In order to study the dependence of the [O iii] luminosity on voidcentric distance, we show in Fig. 8(a) the mean L[O iii] values for different lower thresholds of BH mass proxy (those associated to the previously adopted BH mass percentiles namely |$\rm log(M_{\rm BH}/M_{\odot }) \ge$| 7.29, 7.64, 8.03, 8.15, and 8.45, corresponding to the 25, 50, 75, 80, and 90 percentiles, respectively). In this figure, these BH mass lower limits are shown in different colour intensity, and the darkest one represents the full AGN sample. From this figure, it can be seen that AGN in void regions exhibit the largest L[O iii] values, whereas the smaller ones are found in the field. Moreover, there is a significant increase in L[O iii] mean values in void regions as reflected in the higher values as the distance to the void decreases. This is observed for all BH mass thresholds although it is more noticeable for the most massive BHs (p75, p80, 90, the 3 lighter lines in the figure). We notice that due to the low number of AGN in voids, we have only considered one bin within the void radius.
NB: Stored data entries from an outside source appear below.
/-- The drop of a shutter that gives its place in the supply unit up as `pre` says, and warns or descends. -/
theorem exec_dropShutter_falls (hs : s.ready = true) (hn : n ≤ 47) (hr : s.sht.get? n = some r) (hst : r.state ≠ .awaitClear)
    (hdrop : ∀ q, shutterDrop n (s.during q []) = taken (shutterFall n ((s.during q []).post pre)))
    (hpre : ∀ v : State, v.sup = s.sup → v.chn = s.chn → ∃ k ≤ 2, Does k pre v (v.onSup f))
    (hclear : ∀ l ∈ r.landing?, s.chn.state = .parked ∧ ∃ p ∈ s.chn.park, l ∈ p.set) :
    exec (.dropShutter tag n) s =
      .next (((s.onSht fun t => t.set n (some r.falls)).onSup f).answered tag (.dropShutter n) (.taken false)) := by
  obtain ⟨j, hj, hgives⟩ := hpre (s.onSht fun t => t.set n (some r.falls)) rfl rfl
  obtain ⟨k, hk, hwarns⟩ := Does.warnMsgs (u := (s.onSht fun t => t.set n (some r.falls)).onSup f)
    (Shutters.get?_set_self hr _) hst s.sht
  refine exec_of_does (v := s.onSht fun t => t.set n (some r.falls)) rfl hs (fun hw => absurd hw Bool.false_ne_true)
    (fun q => ?_) (hgives.append hwarns) (hn := by omega)
  have hfalls : shutterFall n ((s.during q []).post pre) =
      (s.onSht fun t => t.set n (some r.falls)).during q (pre ++ warnMsgs n r s.sht) :=
    (shutterFall_warns (s := (s.during q []).post pre) hr hclear).trans
      (shutterWarn_eq (s := (s.during q []).post pre) hr)
  refine (withShutter_present (s := s.during q []) hn hr _).trans ((hdrop q).trans ?_)
  exact congrArg (·, Result.taken false) hfalls

/-- The drop of a landing shutter whose chain cannot move to clear it: it waits, and its landing joins the clearance set. -/
theorem exec_dropShutter_waits (hs : s.ready = true) (hn : n ≤ 47) (hr : s.sht.get? n = some r) (hst : r.state ≠ .awaitClear)
    (hdrop : ∀ q, shutterDrop n (s.during q []) = taken (shutterFall n ((s.during q []).post pre)))
    (hpre : ∀ v : State, v.sup = s.sup → v.chn = s.chn → ∃ k ≤ 2, Does k pre v (v.onSup f))
    {l : Nat} (hl : r.landing? = some l) (hstate : s.chn.state = .tripped ∨ s.chn.state = .inspectionIdle)
    (hfire : s.peaceful = true) (hnew : s.chn.clearance.contains l = false) :
    exec (.dropShutter tag n) s =
      .next ((((s.onSht fun t => t.set n (some (r.resting .awaitClear))).onSup f).onChn fun c =>
        { c with clearance := setUnion c.clearance [l] }).answered tag (.dropShutter n) (.taken false)) := by
  set v := s.onSht fun t => t.set n (some (r.resting .awaitClear))
  have hr' : v.sht.get? n = some (r.resting .awaitClear) := Shutters.get?_set_self hr _
  obtain ⟨j, hj, hgives⟩ := hpre v rfl rfl
  have hwaiting : v.sht.waiting l = true :=
    List.any_eq_true.mpr ⟨_, List.mem_of_getElem? (present?_eq_some.mp hr'), by
      simpa [Shutter.landing?, Shutter.resting] using hl⟩
  have hjoin := Does.join (u := v.onSup f) hnew hwaiting hstate hfire
  set w := (v.onSup f).onChn fun c => { c with clearance := setUnion c.clearance [l] }
  have hchain : Does 1 [.chn (.shutterChanged s.sht.permit false)] w w :=
    .landingChanged (fun h => by cases h) fun _ _ hhalted => by
      have hhalted : s.chn.state = .halted := hhalted
      rcases hstate with h | h <;> rw [h] at hhalted <;> cases hhalted
  have hfloor : Does 1 [.flr (.shutterChanged r.config.floor n r.state .awaitClear)] w w :=
    .floorChanged_inUse (u := w) hr' rfl rfl rfl
  refine exec_of_does (v := v) rfl hs (fun hw => absurd hw Bool.false_ne_true) (fun q => ?_)
    (hgives.append (hjoin.cons (hchain.cons hfloor))) (hn := by omega)
  have hmsgs : alterMsgs n r (r.resting .awaitClear) s.sht.permit =
      [.chn (.join l), .chn (.shutterChanged s.sht.permit false),
        .flr (.shutterChanged r.config.floor n r.state .awaitClear)] := by
    have hl' : (r.resting .awaitClear).landing? = some l := hl
    have hstate' : (r.resting .awaitClear).state = .awaitClear := rfl
    have hconfig : (r.resting .awaitClear).config = r.config := rfl
    simp [alterMsgs, Shutter.isLanding, hl', hst, hstate', hconfig]
  have hfalls : shutterFall n ((s.during q []).post pre) = v.during q
      (pre ++ alterMsgs n r (r.resting .awaitClear) s.sht.permit) :=
    shutterFall_waits (s := (s.during q []).post pre) hr hl (by rcases hstate with h | h <;> simp [h])
  refine (withShutter_present (s := s.during q []) hn hr _).trans ((hdrop q).trans ?_)
  rw [← hmsgs]
  exact congrArg (·, Result.taken false) hfalls
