-- ==== Sys2Proof/Syntax.lean ====
section
/-!
DEFINITION. The commands of the block: one constructor of `Instr` for each row of spec/opcode_table.json, in the table's
order. A command that is a register write carries the master that issued it (Table 13.4); a command that is a happening
inside the engine carries what the environment alone knows of it (a reading, a measured result, a frame's contents).
The Cloby commands carry the core that executes them and the fields of their encoding form (Table 11.2).
-/
namespace Sys2Proof

/-- Form A of Table 11.2: three registers and a shift. The function is the constructor's. -/
structure FormA where
  rd : BitVec 5
  rs : BitVec 5
  rt : BitVec 5
  sh : BitVec 5
deriving DecidableEq, Repr

/-- Form B of Table 11.2: two registers and a 16-bit immediate. -/
structure FormB where
  rd : BitVec 5
  rs : BitVec 5
  imm : BitVec 16
deriving DecidableEq, Repr

/-- Form C of Table 11.2: a branch condition and a signed offset in words. -/
structure FormC where
  cond : BitVec 5
  off : BitVec 21
deriving DecidableEq, Repr

/-- Form D of Table 11.2: two registers, a short condition and an index. The sub-operation is the constructor's. -/
structure FormD where
  rd : BitVec 5
  rs : BitVec 5
  cond : BitVec 3
  index : BitVec 10
deriving DecidableEq, Repr

/-- One write as it reaches the bus matrix: its offset in its region, its size in bytes, the bytes as one
little-endian number, and whether its byte enables are contiguous and, above 8 bytes, all set at its ends (R283). -/
structure BusWrite where
  off : Nat
  size : Nat
  value : Nat
  shapeOk : Bool
deriving DecidableEq, Repr

/-- The fields common to every job descriptor (Table 12.1): ring, FLAGS, and the bytes a host must write zero. -/
structure Desc where
  pf : Fin 2
  evt : Bool
  recovery : Bool
  tag : BitVec 32
  zeroOk : Bool
deriving DecidableEq, Repr

/-- A DATA frame as it reaches the ladle die after the checks of R194 (Table 08.6); `whole` says that all of it has been
received and checked, otherwise its header and first 256 bytes have and the rest is still coming in (R213, R215). -/
structure DataFrame where
  src : Fin 512
  dst : Fin 1024
  cls : Fin 8
  flow : Fin 2097152
  seq : BitVec 16
  mcast : Bool
  payload : List Byte
  trailer : Word
  whole : Bool
deriving DecidableEq, Repr

/-- LEN of a frame: its payload in bytes (Table 08.6). -/
def DataFrame.len (f : DataFrame) : Nat := f.payload.length

/-- A codeword as a receiver finds it: the number of its symbols in error, and the 5,140 message bits, still scrambled, of the
RS(544,514) codeword that lies nearest (R176, R177). -/
structure RxWord where
  errors : Nat
  bits : BitVec 5140
deriving DecidableEq, Repr

/-- One lane of a burst as received: the start delimiter found on it, and its codewords in order (R175, R176). -/
structure RxLane where
  delimiter : BitVec 128
  words : List RxWord
deriving DecidableEq, Repr

/-- A reading of one monitor over a path from S0 (R121): the monitor, the cells on the path, the DC level that the light of REF_IN
gives, and the monitor's zero by the dark inputs. -/
structure Reading where
  monitor : Nat
  cells : List Nat
  dc : Int
  dark : Int
deriving DecidableEq, Repr

/-- What calibration has measured of one object (Table 06.2). Sums are of 1,024 raw conversions.
TREF: `a` of the tile reference, `b` of VREF_EXT, `c` VREF_EXT in uV by the tile's bandgap (R118). ADC_OFS, ADC_GAIN: `a` of the
channel's zero or tile reference. EO_CODE: `sweeps`. HEFF: `a` the EO code that restores the cross minimum after the heater step
(R122). DITHER: `a` the ESCALE, `b` the dither gain in 0.001 of design, `c` the dither in 0.001 % of the element's half-wave voltage. KXT:
`a` the integrator's shift in Q12.4, `b` the neighbours that changed state. RESP and LOSS: `readings` (R121); RESP of an element tap:
`a` its deviation from design in 0.01 dB. -/
structure Measured where
  /-- quantity code, 0x1-0x9 -/
  quantity : Fin 16
  /-- object index: element, monitor, tile, ADC channel, cell or core port -/
  object : Nat
  a : Int
  b : Int
  c : Int
  /-- tap powers at 64 codes about each expected minimum: cross and bar on the 6 V span, cross and bar on the 12 V span (R122) -/
  sweeps : List (List Nat)
  readings : List Reading
deriving DecidableEq, Repr

/-- The contents of one image slot as the boot ROM finds it (R352). -/
structure ImageSlot where
  present : Bool
  verifies : Bool
  compat : BitVec 16
deriving DecidableEq, Repr

/-- One entry of a mould library in host memory (Table 12.5): target, base, and the ten-bit assignment of each output. -/
structure LibEntry where
  target : BitVec 13
  base : Option (BitVec 13)
  assign : List (BitVec 10)
deriving DecidableEq, Repr

/-- A heat image in host memory (R270): the three base words and the configuration, the slot records, and the compile
entries. -/
structure HeatImage where
  base : BitVec 96
  cfg : Word
  records : List (BitVec 64)
  entries : List LibEntry
deriving DecidableEq, Repr

/-- The causes of a shakeout (Table 01.13, KEEP_CAUSE). -/
inductive ShakeCause where
  | host | fault | thermal | warm
deriving DecidableEq, Repr

/-- How a job's work ended (Table 12.6 gives the causes). -/
inductive JobEnd where
  | done
  | failed (cause : Fin 16)
deriving DecidableEq, Repr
Since according to WHAN classification, sAGN dominate over wAGN in voids (see right-hand upper panel of Fig. 4), we have selected BPT AGN with high [O iii] luminosity to further explore this effect. Our procedure follows the use of L[O iii] as a tracer of the strength of nuclear activity and adopt the criterium that the most powerful AGN are those with L[O iii] > 10⁷ L⊙. A similar limit has been adopted previously by several authors to select powerful AGN (e.g. Kauffmann et al. 2003; Coldwell et al. 2009; Alonso, Coldwell & Lambas 2013; Duplancic et al. 2021). We study the population of powerful AGN by analysing their relative fraction as a function of voidcentric distance. The results are portrayed in Fig. 9, where each colour corresponds to different lower limits of BH mass associated to the same percentiles as in Fig. 8(a). Similarly, the result for the full AGN sample is shown in the darkest line of Fig. 9, and we only considered one bin within the void radius due to the low number of AGN in voids in each subsample. As it can be seen in this figure, there is a relevant population of powerful AGN in void regions since the fraction of high L[O iii] values increases towards void centres. Moreover, this trend is more noticeable for the most massive BH subsamples (per centiles 75, 80, 90).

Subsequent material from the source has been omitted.